Winner of Michael Hill International Violin Competition announced

Feng Ning of China is the winner of the third Michael Hill International Violin Competition. This evening, in a near capacity Auckland Town Hall, 24 year old Feng Ning and the two other finalists (Yvonne Lam of the Unites States, and Bartosz Woroch of Poland) each performed a Violin Concerto (Brahms, Shostakovich and Sibelius, respectively), accompanied by the Auckland Philharmonia conducted by American maestro Christopher Wilkins.

Feng Ning was elated as he received his prize from Michael and Christine Hill and congratulations from Prime Minister Helen Clark.

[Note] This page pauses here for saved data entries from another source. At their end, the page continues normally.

-- ==== Sys2Proof/Machine/State.lean ====
section
/-! DEFINITION. The state of the module: three lanes, three drive stages, two guardians, and the queue of waiting
commands. Whatever the spec gives a register has its home in a lane's register file (`LaneSt.regs`, addresses and
fields of Machine/RegMap.lean); everything else the chapters give a lane, a stage or a guardian is a named field. -/
namespace Sys2Proof.Machine

/-! ## Faults and refusals of the model -/

/-- Why a step can stop the model. The module has no such stop: what the spec calls a fault is state of the fault
collector (R289 to R311), and a bus error is taken by the core (R31). `bug` is raised by no meaning; the type only
keeps the host's interface non-empty, and is safe. -/
inductive Fault where
  | bug
deriving DecidableEq, Repr

/-- Why a step can be refused. `notModelled` is raised by an arm of `exec` for a command that has no meaning yet,
under its mnemonic; it is safe. -/
inductive Refusal where
  | notModelled (mnemonic : String)
deriving DecidableEq, Repr

/-- Sparse storage in canonical form: addresses strictly rising, no entry equal to what an unlisted address reads. -/
abbrev Cells (α : Type) := List (Nat × α)

/-! ## Fault collector (12) -/

/-- The fault collector's state beyond its registers. -/
structure FcSt where
  /-- Under L3 (R296): from an L3 reaction until the lane is CHECKED again. -/
  under3 : Bool
  /-- Held SILENT until the next start (R296). -/
  hold : Bool
  /-- SILENT after 0x0E06, waiting for R296's cool second. -/
  thermal : Bool
  /-- An L3 reaction makes the lane SILENT at the next slot start (R295). -/
  silentNext : Bool
  /-- Core, Shepherd and engines reset once the fault record is written (R131, R295). -/
  resetDue : Bool
  /-- FC interrupt to the control core, raised at the next slot start (R295). -/
  irq : Bool
  /-- Claims held at 0 by R460: class, and mask of stages, until the class is acknowledged. -/
  withdraw : List (Nat × Nat)
  /-- Consequence masks whose reaction has ended: bit of FC_SHADOW, time at which it closes (R300). -/
  closing : List (Nat × Nat)
  /-- Fault records waiting to be written, oldest first, 128 words each (R302). -/
  queue : List (List Word)
  /-- Next place in the ring of 1,024 records (R301). -/
  nextRec : Nat
  /-- Sources whose line failed and reads as fault until the next start (R290). -/
  stuck : List (BitVec 16)
  /-- What the lane drives on its inter-lane fault line: 0 normal, 1 lane failed, 2 wake failure (R291). -/
  line : Nat
  /-- FAULT_x conducts (R45). -/
  faultX : Bool
  /-- The Shepherd's log of events at L1 and above: source, level, time, newest first (R295); how many of them are in the log region
  of the data region, and the next place in it (R96). -/
  log : List (BitVec 16 × Nat × Nat)
  logDone : Nat
  nextLog : Nat
deriving DecidableEq, Repr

First prize includes NZ$40,000, a CD recording contract for worldwide distribution, a winner’s tour of New Zealand in 2006 under the management of the Auckland Philharmonia, and a Rado Superjubilé watch.

Second Prize went to 24 year old Yvonne Lam; Third Prize to 20 year old Bartosz Woroch. The Merit Award, for the best performance of David Farquhar’s composition earth, air, water, a piece specially commissioned for the competition, was won by Andrew Wan of Canada. Honourable Awards were won by Andrew Wan (Fourth Prize), Liana Gourdjia of Russia (Fifth Prize), and Wen-Lei Gu of China (Sixth Prize). Yvonne Lam was also awarded the use of the Riccardo Bergonzi violin for the next two years.

The 2005 competition jury, chaired by Dr Robin Congreve, was internationally representative and included: Pierre Amoyal (France), Justine Cormack (New Zealand), Dong-Suk Kang (Korea), Paul Kantor (USA), Mark Kaplan (USA), Dene Olding (Australia), and Krzysztof Wegrzyn (Poland/Germany).

Winner of Michael Hill International Violin Competition announced

Juror Paul Kantor, himself a great violinist and currently Distinguished Professor of Violin at the Curtis Institute of Music, said: “All of the judges felt that the competition was a wonderful demonstration of artistry, accomplishment and devotion to the musicians’ chosen art. Of all the gifted musicians we have seen over the past week, Feng Ning was clearly a standout, and I think he has every possibility of having a very successful and important career.”

Feng Ning communicated musically and expressively in a way that was very compelling, not just to the judges and the audience, but to his 17 fellow competitors who gave him a standing ovation following his performance tonight.

Leading up to the finals has been an intense week of competition for the 18 semi-finalists, all of whom were flown to Auckland for the finals tonight. From a field of nearly 100 applicants representing 27 different countries, 18 violinists were selected to compete in the first two solo and piano-accompanied rounds of the semi-finals, held in Queenstown from Saturday 4 to Monday 6 June. At the completion of these rounds, the jury selected the top six violinists to go through to Round III of the competition, a chamber music round held in Auckland on Wednesday 8 and Thursday 9 June. Each of the six violinists was required to perform a Trio with Ashley Brown (cello) and Sarah Watkins (piano) of the New Zealand Trio. From this round, the jury chose the three finalists.

The fourth Michael Hill International Violin Competition is scheduled to begin at Queen’s Birthday weekend, 2007.